After spending an arm and a leg on water only to be the best grower of nutsedge and spurge in North Texas, it was time to go another direction. I killed off all existing KBG and laid 4850 square feet of Latitude 36 with my my dad.

Ever since I was young, I have been fascinated with great turf and I always dreamed of having a great yard. Now I get my chance. I am completely new to this so any advice or pointers is extremely welcomed.


----------



## testwerke (Apr 4, 2019)

You're gonna love that stuff. Those gaps will fill in no time!


----------



## dubyadubya87 (Mar 10, 2020)

I would put some sand in those gaps to help the fill in. 
Welcome to the obsession!


----------



## lanc0227 (May 30, 2020)

dubyadubya87 said:


> I would put some sand in those gaps to help the fill in.
> Welcome to the obsession!


Just normal regular old sand? Thanks for the tip. Very appreciated?


----------



## Benwag (May 28, 2020)

Any sand that doesn't have bigger pebbles/rocks mixed in should work fine


----------



## lanc0227 (May 30, 2020)

5 days after putting down the turf. Starting to green up in some areas and look a little rough in others. The sod was delivered at 9:00 am and was down by 9:00 pm. Some of the top rolls on the pallet got cooked I think. Is this normal?


----------



## jayhawk (Apr 18, 2017)

Keep it moist, if so, they'll be fine.


----------



## dubyadubya87 (Mar 10, 2020)

Benwag said:


> Any sand that doesn't have bigger pebbles/rocks mixed in should work fine


+1 this. Masonry sand, river sand, etc. Heck, in the metroplex, you might could find some of the USGA grade bunker sand like they use on golf courses.


----------



## lanc0227 (May 30, 2020)

Making progress. Still has a ways to go but it's starting to thicken up in areas.


----------



## lanc0227 (May 30, 2020)

This strip is by far doing the best. Is it because it's nearest the sprinkler or just because it probably was the moistest coming off the pallet?


----------



## lanc0227 (May 30, 2020)

I got the first mow in today at around 1 inch. I was disappointed in the results. It scalped in several areas. I've been watering every day for 20 minutes a zone. To get one inch, I need to get 25 minutes a zone. I'm post sod laying by 14 days. Most places are saying to back it down to every other day. Is this scalping normal on the first mow? Also, I've been using lawnifi as fertilizer. Are there other things I sound be doing?


----------



## lanc0227 (May 30, 2020)

I am not good about keeping this updated but I'll provide some pictures . After continuing to scar the grass I decided to scalp.

Scalp Day 1-2





Post scalp by about 4 days after hitting it with 34-3-11







About a week after the scalp:







The recovery continues:













The next day after another round of 34-3-11:







Progress continues







Another cut:









It's been a lot of work but it's starting to pay off


----------



## lanc0227 (May 30, 2020)

My mower has been down the last week. I've been having to use a Scott's reel mower.


----------



## erdons (Apr 3, 2018)

Looks awesome!


----------



## lanc0227 (May 30, 2020)

I haven't been good about keeping up with this thread. My mower broke and I kept scalping it. Probably against many an opinion, I did a late season reset on the HOC in September.


----------



## effektz (Oct 11, 2019)

Where did you find Latitude 36 sod in DFW area? Ive been looking for a farm but cannot seem to find one?


----------



## Ben S (Oct 6, 2018)

The lawn looks really good. Have you done any sand leveling? The pictures make it look like a dramatic change after the initial scalp.


----------



## lanc0227 (May 30, 2020)

effektz said:


> Where did you find Latitude 36 sod in DFW area? Ive been looking for a farm but cannot seem to find one?

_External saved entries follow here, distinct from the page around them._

-- ==== Sys2Proof/Laws/State.lean ====
section
/-! SUPPORT. What the named updates leave as it was, field by field. -/

namespace Sys2Proof.Machine

/-! An event put on the agenda -/

@[simp] theorem State.schedule_core (s : State) (t : Nat) (e : Instr) : (s.schedule t e).core = s.core := rfl
@[simp] theorem State.schedule_trunk (s : State) (t : Nat) (e : Instr) : (s.schedule t e).trunk = s.trunk := rfl
@[simp] theorem State.schedule_boot (s : State) (t : Nat) (e : Instr) : (s.schedule t e).boot = s.boot := rfl
@[simp] theorem State.schedule_bubble (s : State) (t : Nat) (e : Instr) : (s.schedule t e).bubble = s.bubble := rfl
@[simp] theorem State.schedule_drawerL (s : State) (t : Nat) (e : Instr) : (s.schedule t e).drawerL = s.drawerL := rfl
@[simp] theorem State.schedule_slots (s : State) (t : Nat) (e : Instr) : (s.schedule t e).slots = s.slots := rfl
@[simp] theorem State.schedule_retrainLimit (s : State) (t : Nat) (e : Instr) : (s.schedule t e).retrainLimit = s.retrainLimit := rfl
@[simp] theorem State.schedule_origin (s : State) (t : Nat) (e : Instr) : (s.schedule t e).origin = s.origin := rfl
@[simp] theorem State.schedule_rollbackArea (s : State) (t : Nat) (e : Instr) : (s.schedule t e).rollbackArea = s.rollbackArea := rfl
@[simp] theorem State.schedule_spillQueueSize (s : State) (t : Nat) (e : Instr) : (s.schedule t e).spillQueueSize = s.spillQueueSize := rfl
@[simp] theorem State.schedule_areas (s : State) (t : Nat) (e : Instr) : (s.schedule t e).areas = s.areas := rfl
@[simp] theorem State.schedule_monotonic (s : State) (t : Nat) (e : Instr) : (s.schedule t e).monotonic = s.monotonic := rfl
@[simp] theorem State.schedule_measurements (s : State) (t : Nat) (e : Instr) : (s.schedule t e).measurements = s.measurements := rfl
@[simp] theorem State.schedule_records (s : State) (t : Nat) (e : Instr) : (s.schedule t e).records = s.records := rfl
@[simp] theorem State.schedule_attestKey (s : State) (t : Nat) (e : Instr) : (s.schedule t e).attestKey = s.attestKey := rfl
@[simp] theorem State.schedule_identity (s : State) (t : Nat) (e : Instr) : (s.schedule t e).identity = s.identity := rfl
@[simp] theorem State.schedule_identityCert (s : State) (t : Nat) (e : Instr) : (s.schedule t e).identityCert = s.identityCert := rfl
@[simp] theorem State.schedule_planes (s : State) (t : Nat) (e : Instr) : (s.schedule t e).planes = s.planes := rfl
@[simp] theorem State.schedule_planeOf (s : State) (t : Nat) (e : Instr) : (s.schedule t e).planeOf = s.planeOf := rfl
@[simp] theorem State.schedule_gmem (s : State) (t : Nat) (e : Instr) : (s.schedule t e).gmem = s.gmem := rfl
@[simp] theorem State.schedule_gpoison (s : State) (t : Nat) (e : Instr) : (s.schedule t e).gpoison = s.gpoison := rfl
@[simp] theorem State.schedule_pages (s : State) (t : Nat) (e : Instr) : (s.schedule t e).pages = s.pages := rfl
@[simp] theorem State.schedule_tensors (s : State) (t : Nat) (e : Instr) : (s.schedule t e).tensors = s.tensors := rfl
@[simp] theorem State.schedule_cache (s : State) (t : Nat) (e : Instr) : (s.schedule t e).cache = s.cache := rfl
@[simp] theorem State.schedule_dead (s : State) (t : Nat) (e : Instr) : (s.schedule t e).dead = s.dead := rfl
@[simp] theorem State.schedule_pfops (s : State) (t : Nat) (e : Instr) : (s.schedule t e).pfops = s.pfops := rfl
@[simp] theorem State.schedule_groupsDown (s : State) (t : Nat) (e : Instr) : (s.schedule t e).groupsDown = s.groupsDown := rfl
@[simp] theorem State.schedule_retraining (s : State) (t : Nat) (e : Instr) : (s.schedule t e).retraining = s.retraining := rfl
@[simp] theorem State.schedule_slotWrites (s : State) (t : Nat) (e : Instr) : (s.schedule t e).slotWrites = s.slotWrites := rfl
@[simp] theorem State.schedule_shards (s : State) (t : Nat) (e : Instr) : (s.schedule t e).shards = s.shards := rfl
@[simp] theorem State.schedule_checkpoints (s : State) (t : Nat) (e : Instr) : (s.schedule t e).checkpoints = s.checkpoints := rfl
@[simp] theorem State.schedule_manifests (s : State) (t : Nat) (e : Instr) : (s.schedule t e).manifests = s.manifests := rfl
@[simp] theorem State.schedule_relHist (s : State) (t : Nat) (e : Instr) : (s.schedule t e).relHist = s.relHist := rfl
@[simp] theorem State.schedule_flags (s : State) (t : Nat) (e : Instr) : (s.schedule t e).flags = s.flags := rfl
@[simp] theorem State.schedule_flagHist (s : State) (t : Nat) (e : Instr) : (s.schedule t e).flagHist = s.flagHist := rfl
@[simp] theorem State.schedule_log (s : State) (t : Nat) (e : Instr) : (s.schedule t e).log = s.log := rfl
@[simp] theorem State.schedule_opLog (s : State) (t : Nat) (e : Instr) : (s.schedule t e).opLog = s.opLog := rfl
@[simp] theorem State.schedule_sliceLog (s : State) (t : Nat) (e : Instr) : (s.schedule t e).sliceLog = s.sliceLog := rfl
@[simp] theorem State.schedule_madeLog (s : State) (t : Nat) (e : Instr) : (s.schedule t e).madeLog = s.madeLog := rfl
@[simp] theorem State.schedule_past (s : State) (t : Nat) (e : Instr) : (s.schedule t e).past = s.past := rfl
@[simp] theorem State.schedule_freedLog (s : State) (t : Nat) (e : Instr) : (s.schedule t e).freedLog = s.freedLog := rfl
@[simp] theorem State.schedule_readLog (s : State) (t : Nat) (e : Instr) : (s.schedule t e).readLog = s.readLog := rfl
@[simp] theorem State.schedule_waitLog (s : State) (t : Nat) (e : Instr) : (s.schedule t e).waitLog = s.waitLog := rfl
@[simp] theorem State.schedule_revLog (s : State) (t : Nat) (e : Instr) : (s.schedule t e).revLog = s.revLog := rfl
@[simp] theorem State.schedule_stallLog (s : State) (t : Nat) (e : Instr) : (s.schedule t e).stallLog = s.stallLog := rfl
@[simp] theorem State.schedule_queueLog (s : State) (t : Nat) (e : Instr) : (s.schedule t e).queueLog = s.queueLog := rfl
@[simp] theorem State.schedule_markers (s : State) (t : Nat) (e : Instr) : (s.schedule t e).markers = s.markers := rfl
@[simp] theorem State.schedule_replayUntil (s : State) (t : Nat) (e : Instr) : (s.schedule t e).replayUntil = s.replayUntil := rfl
@[simp] theorem State.schedule_faultBuf (s : State) (t : Nat) (e : Instr) : (s.schedule t e).faultBuf = s.faultBuf := rfl
@[simp] theorem State.schedule_recSeq (s : State) (t : Nat) (e : Instr) : (s.schedule t e).recSeq = s.recSeq := rfl
@[simp] theorem State.schedule_overflow (s : State) (t : Nat) (e : Instr) : (s.schedule t e).overflow = s.overflow := rfl
@[simp] theorem State.schedule_infoDropped (s : State) (t : Nat) (e : Instr) : (s.schedule t e).infoDropped = s.infoDropped := rfl
@[simp] theorem State.schedule_overflowTold (s : State) (t : Nat) (e : Instr) : (s.schedule t e).overflowTold = s.overflowTold := rfl
@[simp] theorem State.schedule_launches (s : State) (t : Nat) (e : Instr) : (s.schedule t e).launches = s.launches := rfl
@[simp] theorem State.schedule_task (s : State) (t : Nat) (e : Instr) : (s.schedule t e).task = s.task := rfl
@[simp] theorem State.schedule_retiring (s : State) (t : Nat) (e : Instr) : (s.schedule t e).retiring = s.retiring := rfl
@[simp] theorem State.schedule_contextLaunch (s : State) (t : Nat) (e : Instr) : (s.schedule t e).contextLaunch = s.contextLaunch := rfl
@[simp] theorem State.schedule_pool (s : State) (t : Nat) (e : Instr) : (s.schedule t e).pool = s.pool := rfl
@[simp] theorem State.schedule_spillQ (s : State) (t : Nat) (e : Instr) : (s.schedule t e).spillQ = s.spillQ := rfl
@[simp] theorem State.schedule_journal (s : State) (t : Nat) (e : Instr) : (s.schedule t e).journal = s.journal := rfl
@[simp] theorem State.schedule_jseq (s : State) (t : Nat) (e : Instr) : (s.schedule t e).jseq = s.jseq := rfl
@[simp] theorem State.schedule_crowns (s : State) (t : Nat) (e : Instr) : (s.schedule t e).crowns = s.crowns := rfl
@[simp] theorem State.schedule_crownDown (s : State) (t : Nat) (e : Instr) : (s.schedule t e).crownDown = s.crownDown := rfl
@[simp] theorem State.schedule_takeoverAt (s : State) (t : Nat) (e : Instr) : (s.schedule t e).takeoverAt = s.takeoverAt := rfl
@[simp] theorem State.schedule_heldRetirements (s : State) (t : Nat) (e : Instr) : (s.schedule t e).heldRetirements = s.heldRetirements := rfl
@[simp] theorem State.schedule_dispatchAt (s : State) (t : Nat) (e : Instr) : (s.schedule t e).dispatchAt = s.dispatchAt := rfl
@[simp] theorem State.schedule_loadAt (s : State) (t : Nat) (e : Instr) : (s.schedule t e).loadAt = s.loadAt := rfl
@[simp] theorem State.schedule_saved (s : State) (t : Nat) (e : Instr) : (s.schedule t e).saved = s.saved := rfl
@[simp] theorem State.schedule_snaps (s : State) (t : Nat) (e : Instr) : (s.schedule t e).snaps = s.snaps := rfl
@[simp] theorem State.schedule_tenants (s : State) (t : Nat) (e : Instr) : (s.schedule t e).tenants = s.tenants := rfl
@[simp] theorem State.schedule_hmaj (s : State) (t : Nat) (e : Instr) : (s.schedule t e).hmaj = s.hmaj := rfl
@[simp] theorem State.schedule_hmin (s : State) (t : Nat) (e : Instr) : (s.schedule t e).hmin = s.hmin := rfl
@[simp] theorem State.schedule_hacc (s : State) (t : Nat) (e : Instr) : (s.schedule t e).hacc = s.hacc := rfl
@[simp] theorem State.schedule_stations (s : State) (t : Nat) (e : Instr) : (s.schedule t e).stations = s.stations := rfl
@[simp] theorem State.schedule_members (s : State) (t : Nat) (e : Instr) : (s.schedule t e).members = s.members := rfl
@[simp] theorem State.schedule_podAcks (s : State) (t : Nat) (e : Instr) : (s.schedule t e).podAcks = s.podAcks := rfl
@[simp] theorem State.schedule_heldPackets (s : State) (t : Nat) (e : Instr) : (s.schedule t e).heldPackets = s.heldPackets := rfl
@[simp] theorem State.schedule_mgmtLog (s : State) (t : Nat) (e : Instr) : (s.schedule t e).mgmtLog = s.mgmtLog := rfl
@[simp] theorem State.schedule_mgmtReports (s : State) (t : Nat) (e : Instr) : (s.schedule t e).mgmtReports = s.mgmtReports := rfl
@[simp] theorem State.schedule_debugger (s : State) (t : Nat) (e : Instr) : (s.schedule t e).debugger = s.debugger := rfl
@[simp] theorem State.schedule_free (s : State) (t : Nat) (e : Instr) : (s.schedule t e).free = s.free := rfl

I got it from SodSolutions. It came from Loyd Brigance in Greenville. I highly recommend both parties. Tamara at Brigance is great. I call from time to time with question. She is always so helpful.


----------



## lanc0227 (May 30, 2020)

Ben S said:


> The lawn looks really good. Have you done any sand leveling? The pictures make it look like a dramatic change after the initial scalp.


Thanks. I did a very minor level this spring. I need to do more in the future.


----------



## lanc0227 (May 30, 2020)




----------



## lanc0227 (May 30, 2020)




----------



## lanc0227 (May 30, 2020)




----------